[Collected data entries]
[Start of section]

/-- Removes a packet from the switch core: its cells leave staging, its reservation is freed. -/
def removeFlow (f : Flow) (s : State) : State :=
  let s := dropStream f (unstageRest f s)
  let s := if f.admitted then freeCells f f.heldCells s else s
  let s := if f.out < 144 then
      s.modOutp f.out fun o => { o with cur := o.cur.map fun c => if c = some f.id then none else c }
    else s
  { s with xbr := { s.xbr with flows := s.xbr.flows.filter fun x => x.id != f.id } }

/-- The unsent rest of a started packet becomes zero bytes up to LEN with the original check (R141, R168), after its
header, which the module holds whole; of a check that has not arrived nothing is known. -/
def cutFlow (f : Flow) (s : State) : State :=
  let s := dropStream f (unstageRest f s)
  let (chk, s) :=
    if f.bytes.length = f.total then (f.bytes.drop (f.total - 4), s) else s.freeBytes 4
  let n := max 24 f.sent
  let bytes := ((f.hdr.header ++ f.bytes.drop 24).take n ++ List.replicate (f.total - 4 - n) 0).take (f.total - 4) ++ chk
  modFlow f.id (fun f =>
    { f with cutShort := true, bytes := bytes, cells := f.cells.map fun c => { c with st := .released } }) s

/-- The status that the loss of a packet of the module's own gives its owner (R536). -/
def causeStatus (c : Cause) : Nat := if c = .noroute then Code.protection else Code.windowFault

/-- The cases of R536: a request of the module itself, none of which has left, that found no route, was answered DROP at
its admission, or was ended by R168; an answer is no request of a window. -/
def withdrawn (f : Flow) (c : Cause) : Bool :=
  144 ≤ f.inp && f.mirror.isNone && f.sent == 0 && opcClass f.hdr.opc.toNat != some 1 &&
    (c == .noroute || c == .lifetime || !f.admitted)

/-- Counts the discarding of a packet; the kennel's count is of packets none of which has left, and of no copies
(R149, R535). -/
def countFlow (f : Flow) (c : Cause) (s : State) : State :=
  if f.sent = 0 ∧ f.mirror.isNone then countDrop f.inp f.out f.hdr.ktag c s else countCause f.inp f.out c s

/-- Discards a packet for a cause: it is counted, and one the module itself sent is withdrawn (R127, R536). -/
def dropFlow (f : Flow) (c : Cause) (s : State) : State :=
  let s := countFlow f c (removeFlow f s)
  if withdrawn f c then
    withdraw f.hdr (causeStatus c) (if f.out < 144 then some f.out else none) s
  else s

/-! ## Flush (R140, R141) -/

/-- The flush of a port as an output: every packet queued to it, admitted for it or held for it; one whose rest has
become zero bytes has been counted already. -/
def flushOut (p : Nat) (s : State) : State :=
  let fs := s.xbr.flows.filter fun f => f.out == p && (f.admitted || f.held)
  let s := fs.foldl (fun s f => if f.cutShort then removeFlow f s else dropFlow f .portdown s) s
  s.modOutp p fun o =>
    { o with occ := [0, 0, 0, 0], mirOcc := 0, deficit := [0, 0, 0, 0], entered := false,
             cur := List.replicate 8 none }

[End of section]

→ **Exercise goal**:
Give back precisely the lines above that start at the line containing "def removeFlow (f" and end at the line containing "if f.bytes.length = f.total", inclusive. No other lines belong in the output.

→ **Answer to the problem**:
def removeFlow (f : Flow) (s : State) : State :=
  let s := dropStream f (unstageRest f s)
  let s := if f.admitted then freeCells f f.heldCells s else s
  let s := if f.out < 144 then
      s.modOutp f.out fun o => { o with cur := o.cur.map fun c => if c = some f.id then none else c }
    else s
  { s with xbr := { s.xbr with flows := s.xbr.flows.filter fun x => x.id != f.id } }

/-- The unsent rest of a started packet becomes zero bytes up to LEN with the original check (R141, R168), after its
header, which the module holds whole; of a check that has not arrived nothing is known. -/
def cutFlow (f : Flow) (s : State) : State :=
  let s := dropStream f (unstageRest f s)
  let (chk, s) :=
    if f.bytes.length = f.total then (f.bytes.drop (f.total - 4), s) else s.freeBytes 4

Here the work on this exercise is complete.